…Judas
Though your intentions might be
good, you can sometimes just wind up in futile counteracting against
the will & higher purpose of God. Judas was a good example for
this. Instead of letting go, letting God have His, howbeit irrational
& unreasonable sounding way, he had to try to bend things the way
he thought they should go. Folks who think they know better than God
can sometimes be the very voice of the Devil himself.

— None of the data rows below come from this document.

-- ==== Sys2Proof/Laws/State.lean ====
section
/-! SUPPORT. What each named update of the state leaves in each field and in each unit: one lemma per field and per unit, each by rfl or by
the laws of tables, so that no later proof unfolds a record update. -/

namespace Sys2Proof.Machine

open Sys2Proof

/-! ### Tables: a read after a write -/

theorem tget_filter_ne {α : Type} (d : Nat → α) (t : Tbl α) (k m : Nat) (h : m ≠ k) : tget d (t.filter (fun x => x.1 != k)) m = tget d t m := by
  induction t with
  | nil => rfl
  | cons x r ih =>
    obtain ⟨a, v⟩ := x
    by_cases ha : a = k
    · subst ha
      simp [tget, ih, h.symm]
    · by_cases hm : a = m <;> simp [tget, ha, hm, ih, h]

theorem tget_filter_eq {α : Type} (d : Nat → α) (t : Tbl α) (k : Nat) : tget d (t.filter (fun x => x.1 != k)) k = d k := by
  induction t with
  | nil => rfl
  | cons x r ih =>
    obtain ⟨a, v⟩ := x
    by_cases ha : a = k <;> simp [tget, ha, ih]

theorem tget_tins_self {α : Type} (d : Nat → α) (t : Tbl α) (k : Nat) (v : α) (h : ∀ x ∈ t, x.1 ≠ k) : tget d (tins t k v) k = v := by
  induction t with
  | nil => simp [tins, tget]
  | cons x r ih =>
    obtain ⟨a, w⟩ := x
    have ha : a ≠ k := h (a, w) (by simp)
    have hr : ∀ x ∈ r, x.1 ≠ k := fun x hx => h x (by simp [hx])
    by_cases hk : k < a <;> simp [tins, tget, hk, ha, ih hr]

theorem tget_tins_ne {α : Type} (d : Nat → α) (t : Tbl α) (k m : Nat) (v : α) (h : m ≠ k) : tget d (tins t k v) m = tget d t m := by
  induction t with
  | nil => simp [tins, tget, h.symm]
  | cons x r ih =>
    obtain ⟨a, w⟩ := x
    by_cases hk : k < a
    · simp [tins, tget, hk, h.symm]
    · simp only [tins, hk, if_false, tget, ih]

/-- A read of the entry just set gives what was set. -/
@[simp] theorem tget_tset_self {α : Type} [DecidableEq α] (d : Nat → α) (t : Tbl α) (k : Nat) (v : α) : tget d (tset d t k v) k = v := by
  unfold tset
  by_cases hv : v = d k
  · simp [hv, tget_filter_eq]
  · simp only [hv, if_false]
    exact tget_tins_self d _ k v (fun x hx => by simpa using (List.mem_filter.mp hx).2)

/-- Setting one entry leaves every other as it was. -/
theorem tget_tset_ne {α : Type} [DecidableEq α] (d : Nat → α) (t : Tbl α) (k m : Nat) (v : α) (h : m ≠ k) :
    tget d (tset d t k v) m = tget d t m := by
  unfold tset
  by_cases hv : v = d k
  · simp [hv, tget_filter_ne d t k m h]
  · simp [hv, tget_tins_ne d _ k m v h, tget_filter_ne d t k m h]

theorem tget_tset {α : Type} [DecidableEq α] (d : Nat → α) (t : Tbl α) (k m : Nat) (v : α) :
    tget d (tset d t k v) m = if m = k then v else tget d t m := by
  by_cases h : m = k
  · subst h; simp
  · simp [h, tget_tset_ne]

@[simp] theorem tget_tmod_self {α : Type} [DecidableEq α] (d : Nat → α) (t : Tbl α) (k : Nat) (f : α → α) : tget d (tmod d t k f) k = f (tget d t k) := by
  simp [tmod]

theorem tget_tmod_ne {α : Type} [DecidableEq α] (d : Nat → α) (t : Tbl α) (k m : Nat) (f : α → α) (h : m ≠ k) :
    tget d (tmod d t k f) m = tget d t m := tget_tset_ne d t k m _ h

/-! ### The named updates -/


section setCore

variable (s : State) (n : Nat) (c : Core)

@[simp] theorem State.setCore_pending : (s.setCore n c).pending = s.pending := rfl
@[simp] theorem State.setCore_time : (s.setCore n c).time = s.time := rfl
@[simp] theorem State.setCore_slew : (s.setCore n c).slew = s.slew := rfl
@[simp] theorem State.setCore_slewUs : (s.setCore n c).slewUs = s.slewUs := rfl
@[simp] theorem State.setCore_uni : (s.setCore n c).uni = s.uni := rfl
@[simp] theorem State.setCore_uniBad : (s.setCore n c).uniBad = s.uniBad := rfl
@[simp] theorem State.setCore_host : (s.setCore n c).host = s.host := rfl
@[simp] theorem State.setCore_ctxs : (s.setCore n c).ctxs = s.ctxs := rfl
@[simp] theorem State.setCore_dieHeld : (s.setCore n c).dieHeld = s.dieHeld := rfl
@[simp] theorem State.setCore_ibex : (s.setCore n c).ibex = s.ibex := rfl
@[simp] theorem State.setCore_mports : (s.setCore n c).mports = s.mports := rfl
@[simp] theorem State.setCore_tiers : (s.setCore n c).tiers = s.tiers := rfl
@[simp] theorem State.setCore_nvmFrames : (s.setCore n c).nvmFrames = s.nvmFrames := rfl
@[simp] theorem State.setCore_oports : (s.setCore n c).oports = s.oports := rfl
@[simp] theorem State.setCore_lasers : (s.setCore n c).lasers = s.lasers := rfl
@[simp] theorem State.setCore_accesses : (s.setCore n c).accesses = s.accesses := rfl
@[simp] theorem State.setCore_nextTag : (s.setCore n c).nextTag = s.nextTag := rfl
@[simp] theorem State.setCore_paths : (s.setCore n c).paths = s.paths := rfl
@[simp] theorem State.setCore_ces : (s.setCore n c).ces = s.ces := rfl
@[simp] theorem State.setCore_areas : (s.setCore n c).areas = s.areas := rfl
@[simp] theorem State.setCore_folds : (s.setCore n c).folds = s.folds := rfl
@[simp] theorem State.setCore_hurdles : (s.setCore n c).hurdles = s.hurdles := rfl
@[simp] theorem State.setCore_hps : (s.setCore n c).hps = s.hps := rfl
@[simp] theorem State.setCore_windows : (s.setCore n c).windows = s.windows := rfl
@[simp] theorem State.setCore_gates : (s.setCore n c).gates = s.gates := rfl
@[simp] theorem State.setCore_tallies : (s.setCore n c).tallies = s.tallies := rfl
@[simp] theorem State.setCore_bbx : (s.setCore n c).bbx = s.bbx := rfl
@[simp] theorem State.setCore_weave : (s.setCore n c).weave = s.weave := rfl
@[simp] theorem State.setCore_hub : (s.setCore n c).hub = s.hub := rfl
@[simp] theorem State.setCore_hub2 : (s.setCore n c).hub2 = s.hub2 := rfl
@[simp] theorem State.setCore_pwr : (s.setCore n c).pwr = s.pwr := rfl
@[simp] theorem State.setCore_opt : (s.setCore n c).opt = s.opt := rfl
@[simp] theorem State.setCore_sec : (s.setCore n c).sec = s.sec := rfl
@[simp] theorem State.setCore_manifests : (s.setCore n c).manifests = s.manifests := rfl
@[simp] theorem State.setCore_loads : (s.setCore n c).loads = s.loads := rfl
@[simp] theorem State.setCore_bus : (s.setCore n c).bus = s.bus := rfl
@[simp] theorem State.setCore_bus2 : (s.setCore n c).bus2 = s.bus2 := rfl
@[simp] theorem State.setCore_poisoned : (s.setCore n c).poisoned = s.poisoned := rfl
@[simp] theorem State.setCore_freeCtr : (s.setCore n c).freeCtr = s.freeCtr := rfl
@[simp] theorem State.setCore_get_core_self : (s.setCore n c).core n = c := tget_tset_self _ _ _ _
theorem State.setCore_get_core_ne (m : Nat) (h : m ≠ n) : (s.setCore n c).core m = s.core m := tget_tset_ne _ _ _ _ _ h
theorem State.setCore_get_core (m : Nat) : (s.setCore n c).core m = if m = n then c else s.core m := tget_tset _ _ _ _ _
@[simp] theorem State.setCore_get_ctx (m : Nat) : (s.setCore n c).ctx m = s.ctx m := rfl
@[simp] theorem State.setCore_get_ibx (m : Nat) : (s.setCore n c).ibx m = s.ibx m := rfl
@[simp] theorem State.setCore_get_mport (m : Nat) : (s.setCore n c).mport m = s.mport m := rfl
@[simp] theorem State.setCore_get_oport (m : Nat) : (s.setCore n c).oport m = s.oport m := rfl
@[simp] theorem State.setCore_get_laser (m : Nat) : (s.setCore n c).laser m = s.laser m := rfl
@[simp] theorem State.setCore_get_ce (m : Nat) : (s.setCore n c).ce m = s.ce m := rfl
@[simp] theorem State.setCore_get_hp (m : Nat) : (s.setCore n c).hp m = s.hp m := rfl
@[simp] theorem State.setCore_get_gate (m : Nat) : (s.setCore n c).gate m = s.gate m := rfl
@[simp] theorem State.setCore_get_hurdle (m : Nat) : (s.setCore n c).hurdle m = s.hurdle m := rfl
@[simp] theorem State.setCore_get_tally (m : Nat) : (s.setCore n c).tally m = s.tally m := rfl
@[simp] theorem State.setCore_get_fold (m : Nat) : (s.setCore n c).fold m = s.fold m := rfl
@[simp] theorem State.setCore_get_fw (m : Nat) : (s.setCore n c).fw m = s.fw m := rfl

Judas wasn't strong enough to
withstand the Devil. He was full of doubts about Me, even though he saw
Me perform countless miracles, and he saw in Me what he considered
weaknesses: allowing to have the precious ointment "wasted" on My feet,
instead of selling it & giving the money to the poor... this was
also self-righteousness.
Thomas doubted, too. Peter
allowed the Enemy to speak through him, too, and resisted Me. John and
Andrew were also eaten by pride and religious zeal at one time, and
they all had their weaknesses. What made them endure to the end was My
grace, and - in some ways also the fact that they did not want to end
up like Judas, the one who had been too weak to resist the Enemy! That
dandy bad example certainly served a multiple purpose! They all knew
they did not want to become traitors to My cause like he was; they
wanted to remain loyal... anything but share that fate!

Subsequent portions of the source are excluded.